**Instructions for the task**
After finding the line with "structure HalfI where" in the data below, set down exactly each line through the one with "(R9, R315). -/", inclusive, and stop there.

**Given data**
-- ==== Sys2Proof/Syntax.lean ====
section
/-! DEFINITION. The instructions and events of the Larua: one constructor for every row of the opcode table.
A full-form instruction carries the fields of its format (R37–R41) with its operand codes read (Table 2.7); a half
carries the fields of Table 2.8; an event carries the units it happens at and what the outside world supplies. -/

namespace Sys2Proof

/-- The special operands, in the order of their codes 0x160–0x16D (Table 2.7). -/
inductive Special where
  | lane | quad | grp | blk | coh | core | stamp | hh | beat | nact | lstat | zero | ones | cyc
  deriving DecidableEq, Repr

/-- What a 9-bit operand field holds (Table 2.7). An inline integer is its low seven bits. -/
inductive Operand where
  | v (n : BitVec 8)
  | s (n : BitVec 6)
  | q (n : BitVec 3)
  | sp (x : Special)
  | imm (n : BitVec 7)
  | reserved (code : BitVec 9)
  deriving DecidableEq, Repr

/-- What an 8-bit operand field of a half holds (Table 2.10). -/
inductive HOperand where
  | v (n : BitVec 7)
  | s (n : BitVec 6)
  | imm (n : BitVec 5)
  | sp (x : Special)
  | reserved (code : BitVec 8)
  deriving DecidableEq, Repr

/-- The F-R format below MAJ (R37); FN is the constructor. -/
structure FR where
  g : BitVec 4
  d : Operand
  a : Operand
  b : Operand
  c : Operand
  md : BitVec 8
  deriving DecidableEq, Repr

/-- The F-I format (R38). -/
structure FI where
  g : BitVec 4
  d : Operand
  a : Operand
  md : BitVec 2
  imm : BitVec 24
  deriving DecidableEq, Repr

/-- The F-M format (R39); OP is the constructor. An index of 0x1FF, no index, reads as the inline −1. -/
structure FM where
  g : BitVec 4
  d : Operand
  a : Operand
  b : Operand
  sz : BitVec 3
  cl : BitVec 2
  sc : BitVec 3
  off : BitVec 13
  deriving DecidableEq, Repr

/-- The F-B format (R40). -/
structure FB where
  g : BitVec 4
  sa : BitVec 6
  sb : BitVec 6
  cnd : BitVec 3
  off : BitVec 32
  deriving DecidableEq, Repr

/-- The F-X format (R41), used by MOPA. -/
structure FX where
  g : BitVec 4
  f : Operand
  a : Operand
  b : Operand
  sa : Operand
  sb : Operand
  rsv : BitVec 3
  acc : Bool
  np : Bool
  ge : Bool
  gs : Bool
  deriving DecidableEq, Repr

/-- A half of a pair word (Table 2.8); OP7 is the constructor. -/
structure Half where
  d : HOperand
  s : HOperand
  g3 : BitVec 3
  m5 : BitVec 5
  deriving DecidableEq, Repr

/-- A half whose S8 is an immediate: SADDI8 and SMOVI8 (R49). -/
structure HalfI where
  d : HOperand
  imm : BitVec 8
  g3 : BitVec 3
  m5 : BitVec 5
  deriving DecidableEq, Repr

/-- The atomic operations, in the order of their OP codes (Table 6.4). -/
inductive AOp where
  | add | min | max | minn | maxn | and | or | xor | xchg | cas | fadd32 | bf16x2add | fp16x2add | incw
  deriving DecidableEq, Repr

/-- A gauge of a core or of a slice, in a partition's dense numbering (R9, R315). -/
structure GaugeRef where
  part : Nat
  slice : Bool
  unit : Nat
  index : Nat
  deriving DecidableEq, Repr

/-- A gauge of a physical core or slice (R315). -/
structure UnitGauge where
  slice : Bool
  unit : Nat
  index : Nat
  deriving DecidableEq, Repr

/-- A register that a plain write stores to: BAR 0 of a partition's function by offset, a record port by offset,
or a register of function 0 (Table 20.2, R382, R386, R401). -/
inductive RegRef where
  | bar0 (p off : Nat)
  | port (p stamp off : Nat)
  | bar4 (p : Nat)
  | powlim
  | ftmo
  deriving DecidableEq, Repr

/-- What a UALink peer asks (R396, Table 22.1). -/
inductive PeerOp where
  | read (n cls : Nat)
  /-- with the byte mask of a partial write, empty when every byte is written, and the header's class (R398) -/
  | write (data : List Byte) (mask : List Bool) (cls : Nat)
  /-- with the group, postmark and sequence number that a Larua's packet carries (R399) -/
  | atomic (op : AOp) (n x c : Nat) (mark : Option (Nat × BitVec 8 × BitVec 16)) (cls : Nat)
  deriving DecidableEq, Repr

/-- The links whose two ends the device drives, and the transmit side of the UALink ports (R297, R300): a ring segment, the
boundary from one die to a neighbour, a base-die link, a slice's port, a UALink port. -/
inductive LinkId where
  /-- the segment of a quadrant's ring that leaves a place, of pair 0 or 1, in one of its two directions (R297) -/
  | ring (die quadrant pair : Nat) (clockwise : Bool) (place : Nat)
  | boundary (src dst : Nat)
  /-- the link between a die and its stack, which is also the stack's channel in the frame (R306, R361) -/
  | stack (n : Nat)
  /-- the same link from the stack to its die (R361) -/
  | stackUp (n : Nat)
  /-- a slice's port, which carries requests into the slice in its partition's slots (R306) -/
  | slice (n : Nat)
  | port (n : Nat)
  deriving DecidableEq, Repr

/-- The instructions, halves and events of spec/opcode_table.json, in its order. -/
inductive Instr where
  | nop (x : FR)
  | endGroup (x : FR)
  | yield (x : FR)
  | trap (x : FR)
  | tret (x : FR)
  | srd (x : FR)
  | swr (x : FR)
  | grow (x : FR)
  | shrink (x : FR)
  | emit (x : FR)
  | waitc (x : FR)
  | sadd (x : FR)
  | ssub (x : FR)
  | smul (x : FR)
  | smulh (x : FR)
  | sdiv (x : FR)
  | srem (x : FR)
  | sand (x : FR)
  | sor (x : FR)
  | sxor (x : FR)
  | sandn (x : FR)
  | sshl (x : FR)
  | sshr (x : FR)
  | ssra (x : FR)
  | srot (x : FR)
  | smin (x : FR)
  | smax (x : FR)
  | sclz (x : FR)
  | spopc (x : FR)
  | ssel (x : FR)
  | scmp (x : FR)
  | sbfe (x : FR)
  | sbfi (x : FR)
  | saddi (x : FI)
  | sandi (x : FI)
  | sori (x : FI)
  | sxori (x : FI)
  | sshli (x : FI)
  | sshri (x : FI)
  | ssrai (x : FI)
  | scmpi (x : FI)
  | smovi (x : FI)
  | smovhi (x : FI)
  | msave (x : FR)
  | mrest (x : FR)
  | mset (x : FR)
  | mand (x : FR)
  | mandn (x : FR)
  | mcnt (x : FR)
  | mfirst (x : FR)
  | bra (x : FB)
  | bcmp (x : FB)
  | bcmpi (x : FB)
  | call (x : FB)
  | ret (x : FB)
  | jmpr (x : FB)
  | bany (x : FB)
  | ball (x : FB)
  | bnone (x : FB)
  | sld (x : FM)
  | sst (x : FM)
  | sldc (x : FM)
  | vadd (x : FR)
  | vsub (x : FR)
  | vmul (x : FR)
  | vmulh (x : FR)
  | vmad (x : FR)
  | vaddc (x : FR)
  | vsubb (x : FR)
  | vdiv (x : FR)
  | vrem (x : FR)
  | vabs (x : FR)
  | vneg (x : FR)
  | vmin (x : FR)
  | vmax (x : FR)
  | vand (x : FR)
  | vor (x : FR)
  | vxor (x : FR)
  | vandn (x : FR)
  | vnot (x : FR)
  | vshl (x : FR)
  | vshr (x : FR)
  | vsra (x : FR)
  | vrot (x : FR)
  | vclz (x : FR)
  | vpopc (x : FR)
  | vbrev (x : FR)
  | vbfe (x : FR)
  | vbfi (x : FR)
  | vsel (x : FR)
  | vcmp (x : FR)
  | vmov (x : FR)
  | vadds (x : FR)
  | vsubs (x : FR)
  | vdot4 (x : FR)
  | vdot2 (x : FR)
  | vaddi (x : FI)
  | vandi (x : FI)
  | vori (x : FI)
  | vxori (x : FI)
  | vshli (x : FI)
  | vshri (x : FI)
  | vsrai (x : FI)
  | vcmpi (x : FI)
  | vmovi (x : FI)
  | vlea (x : FR)
  | vaddw (x : FR)
  | vsubw (x : FR)
  | vfadd (x : FR)
  | vfsub (x : FR)
  | vfmul (x : FR)
  | vfma (x : FR)
  | vfms (x : FR)
  | vfnma (x : FR)
  | vfmin (x : FR)
  | vfmax (x : FR)
  | vfabs (x : FR)
  | vfneg (x : FR)
  | vfcmp (x : FR)
  | vfclass (x : FR)
  | vfdiv (x : FR)
  | vfsqrt (x : FR)
  | vfrcp (x : FR)
  | vfrsq (x : FR)
  | vfexp2 (x : FR)
  | vflog2 (x : FR)
  | vfsin (x : FR)
  | vfcos (x : FR)
  | vftanh (x : FR)
  | vfrnd (x : FR)
  | vhadd (x : FR)
  | vhsub (x : FR)
  | vhmul (x : FR)
  | vhfma (x : FR)
  | vhmin (x : FR)
  | vhmax (x : FR)
  | vhdot (x : FR)
  | vhcmp (x : FR)
  | vcvt (x : FR)
  | vpack (x : FR)
  | vunpk (x : FR)
  | vpk8 (x : FR)
  | vupk8 (x : FR)
  | vshuf (x : FR)
  | vshufup (x : FR)
  | vshufdn (x : FR)
  | vshufx (x : FR)
  | vbcast (x : FR)
  | qswap (x : FR)
  | qbcast (x : FR)
  | vscan (x : FR)
  | vred (x : FR)
  | vrds (x : FR)
  | vote (x : FR)
  | vmatch (x : FR)
  | vld (x : FM)
  | vst (x : FM)
  | vlds (x : FM)
  | vsts (x : FM)
  | vldw (x : FM)
  | vstw (x : FM)
  | vpref (x : FM)
  | vamo (op : AOp) (x : FM)
  | samo (op : AOp) (x : FM)
  | cpy (x : FR)
  | cpyt (x : FR)
  | discard (x : FR)
  | ttag (x : FR)
  | xputSend (x : FR)
  | xputRead (x : FR)
  | coll (x : FR)
  | fence (x : FR)
  | tfence (x : FR)
  | binit (x : FR)
  | barv (x : FR)
  | bwait (x : FR)
  | bsync (x : FR)
  | cbar (x : FR)
  | cmt (x : FR)
  | mres (x : FR)
  | mrel (x : FR)
  | modeM (x : FR)
  | modeV (x : FR)
  | mzero (x : FR)
  | ald (x : FR)
  | ast (x : FR)
  | aacc (x : FR)
  | acpy (x : FR)
  | ldsc (x : FR)
  | mopa (x : FX)
  | vaddHalf (x : Half)
  | vsubHalf (x : Half)
  | vmulHalf (x : Half)
  | vandHalf (x : Half)
  | vorHalf (x : Half)
  | vxorHalf (x : Half)
  | vandnHalf (x : Half)
  | vshlHalf (x : Half)
  | vshrHalf (x : Half)
  | vsraHalf (x : Half)
  | vminHalf (x : Half)
  | vmaxHalf (x : Half)
  | vmovHalf (x : Half)
  | vnegHalf (x : Half)
  | vnotHalf (x : Half)
  | vabsHalf (x : Half)
  | vfaddHalf (x : Half)
  | vfsubHalf (x : Half)
  | vfmulHalf (x : Half)
  | vfminHalf (x : Half)
  | vfmaxHalf (x : Half)
  | vfabsHalf (x : Half)
  | vfnegHalf (x : Half)
  | vhaddHalf (x : Half)
  | vhmulHalf (x : Half)
  | vcvtHalf (x : Half)
  | saddHalf (x : Half)
  | ssubHalf (x : Half)
  | sandHalf (x : Half)
  | sorHalf (x : Half)
  | sxorHalf (x : Half)
  | sshlHalf (x : Half)
  | sshrHalf (x : Half)
  | ssraHalf (x : Half)
  | smovHalf (x : Half)
  | sminHalf (x : Half)
  | smaxHalf (x : Half)
  | smulHalf (x : Half)
  | saddi8Half (x : HalfI)
  | smovi8Half (x : HalfI)
  | nopHalf (rest : BitVec 24)
  | stampreg (p : Nat)
  | stampdel (p : Nat)
  | rangeinv (p : Nat)
  | zerofill (p : Nat)
  | load (p : Nat)
  | unload (p : Nat)
  | chanreg (p : Nat)
  | attest (p : Nat)
  | collset (p : Nat)
  | replay (p : Nat)
  | tlbiAll (p : Nat) (val : Word64)
  | tlbiStage1Range (p : Nat) (val : Word64)
  | tlbiStage2Range (p : Nat) (val : Word64)
  | tlbiDone (p : Nat)
  | ttbWrite (p : Nat) (second : Bool) (val : Word64)
  | qopenAll (p : Nat)
  | qopenId (p : Nat) (id : Nat)
  | gaugeClear (u : GaugeRef) (val : BitVec 32)
  | exceptionCounterClear (p slot fmt kind : Nat)
  | emitlostClear (p slot : Nat)
  | xarmWrite (p n : Nat) (val : Word64)
  | submitRecord (p stamp slot : Nat) (word : Word64)
  | channelCommand (p stamp : Nat)
  | channelCommandComplete (p chan : Nat) (hostData : Option (List Byte))
  | firmwareCheck (image : List Byte)
  | registerWrite (r : RegRef) (val : Word64)
  | powerUp
  | hostIaWrite (p ia : Nat) (data : List Byte)
  | hostIaRead (p ia n : Nat)
  | hostAtomic (p ia : Nat) (op : AOp) (n x c : Nat)
  | peerRequest (peer off : Nat) (op : PeerOp)
  | peerCompletion (p d rid : Nat) (epoch : BitVec 8) (data : List Byte) (abort : Bool)
  | peerQuarantine (p d : Nat)
  | completerDeadline (rid : Nat)
  | collReady (p set tag member : Nat) (digest : List Byte)
  | collHandshakeTimeout (p set tag : Nat)
  | collComplete (p set tag : Nat) (contribs : Option (List (List Byte))) (order : List Nat)
  | evidenceRequest (peer : Nat) (nonce : List Byte)
  | recordArrival (p graph node : Nat)
  | batchWindowClose (p batch : Nat)
  | batchDispatch (p : Nat)
  | preemptionRequest (block bound : Nat)
  | saveComplete (block : Nat)
  | blockResume (block core : Nat)
  | tshareTurnEnd (cluster next : Nat)
  | clearSequence (cluster : Nat) (dirty : Bool)
  | coreFenceOff (core : Nat)
  | shadowLatchReplay (core : Nat)
  | parkingEvent (gid op : Nat)
  | parkCourse (gid : Nat)
  | splitCopyDone (gid : Nat)
  | loadDataArrival (gid op : Nat) (lanes : BitVec 96)
  | storeAck (gid op : Nat)
  | atomicResponse (gid op : Nat)
  | engineComplete (gid op : Nat)
  | acpyComplete (gid op : Nat)
  | mxComplete (gid op : Nat)
  | xputComplete (gid op : Nat)
  | sealRelease (gid : Nat)
  | waitcResume (gid : Nat)
  | growDone (gid : Nat)
  | shrinkDone (gid : Nat)
  | fenceDone (gid : Nat)
  | tfenceDone (gid : Nat)
  | modeMEnter (gid : Nat)
  | modeVDrained (gid : Nat)
  | groupEnd (gid : Nat)
  | barvRegister (gid point : Nat)
  | bwaitResume (gid : Nat)
  | cbarRegister (gid : Nat)
  | releasePerform (gid op : Nat)
  | commitBufferRoom (gid : Nat)
  | activeSlotTimeout (core slot : Nat)
  | pendingPromotion (gid : Nat)
  | sliceRequest (rid : Nat) (high : Bool)
  | walkComplete (wid : Nat) (fresh : Bool)
  | hbmUncorrectableError (pa : Nat)
  | keyRevokeFlush (key : Nat)
  | keyRevokeImmediate (key : Nat)
  | keyRevokeComplete (key : Nat)
  | partitionMapChange (p : Nat) (entry : List Word64)
  | waySweepDone (p : Nat)
  | partitionCreate (p : Nat)
  | partitionReset (p : Nat)
  | flitReceive (link : LinkId) (corrupt : Bool)
  | linkResendRequest (link : LinkId) (seq : BitVec 8)
  | linkAck (link : LinkId) (seq : BitVec 8)
  | linkRetrain (link : LinkId)
  | linkRetrainDone (link : LinkId)
  | tornStatus (rid : Nat)
  | linkRekey (link : LinkId)
  | linkRekeySwitch (link : LinkId) (key : BitVec 128)
  | quotaPeriodEnd (station : Nat)
  | gaugeQueueSample (u : UnitGauge)
  | commandEnd (p : Nat)
  | attestMemberTimeout (p : Nat)
  | frameSlot (link : LinkId)
  | powerGating (core : Nat) (gated : Bool)
  | tdispRequest (p : Nat) (run : Bool)
  | atsCompletion (wid : Nat) (hostPa : Option Nat)
  | hostCompleterDeadline (rid : Nat)
  | memoryKeyProgram (key part : Nat) (context : Option Nat) (value : BitVec 512)
  deriving DecidableEq, Repr

end Sys2Proof
end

**Solved problem**
structure HalfI where
  d : HOperand
  imm : BitVec 8
  g3 : BitVec 3
  m5 : BitVec 5
  deriving DecidableEq, Repr

/-- The atomic operations, in the order of their OP codes (Table 6.4). -/
inductive AOp where
  | add | min | max | minn | maxn | and | or | xor | xchg | cas | fadd32 | bf16x2add | fp16x2add | incw
  deriving DecidableEq, Repr

/-- A gauge of a core or of a slice, in a partition's dense numbering (R9, R315). -/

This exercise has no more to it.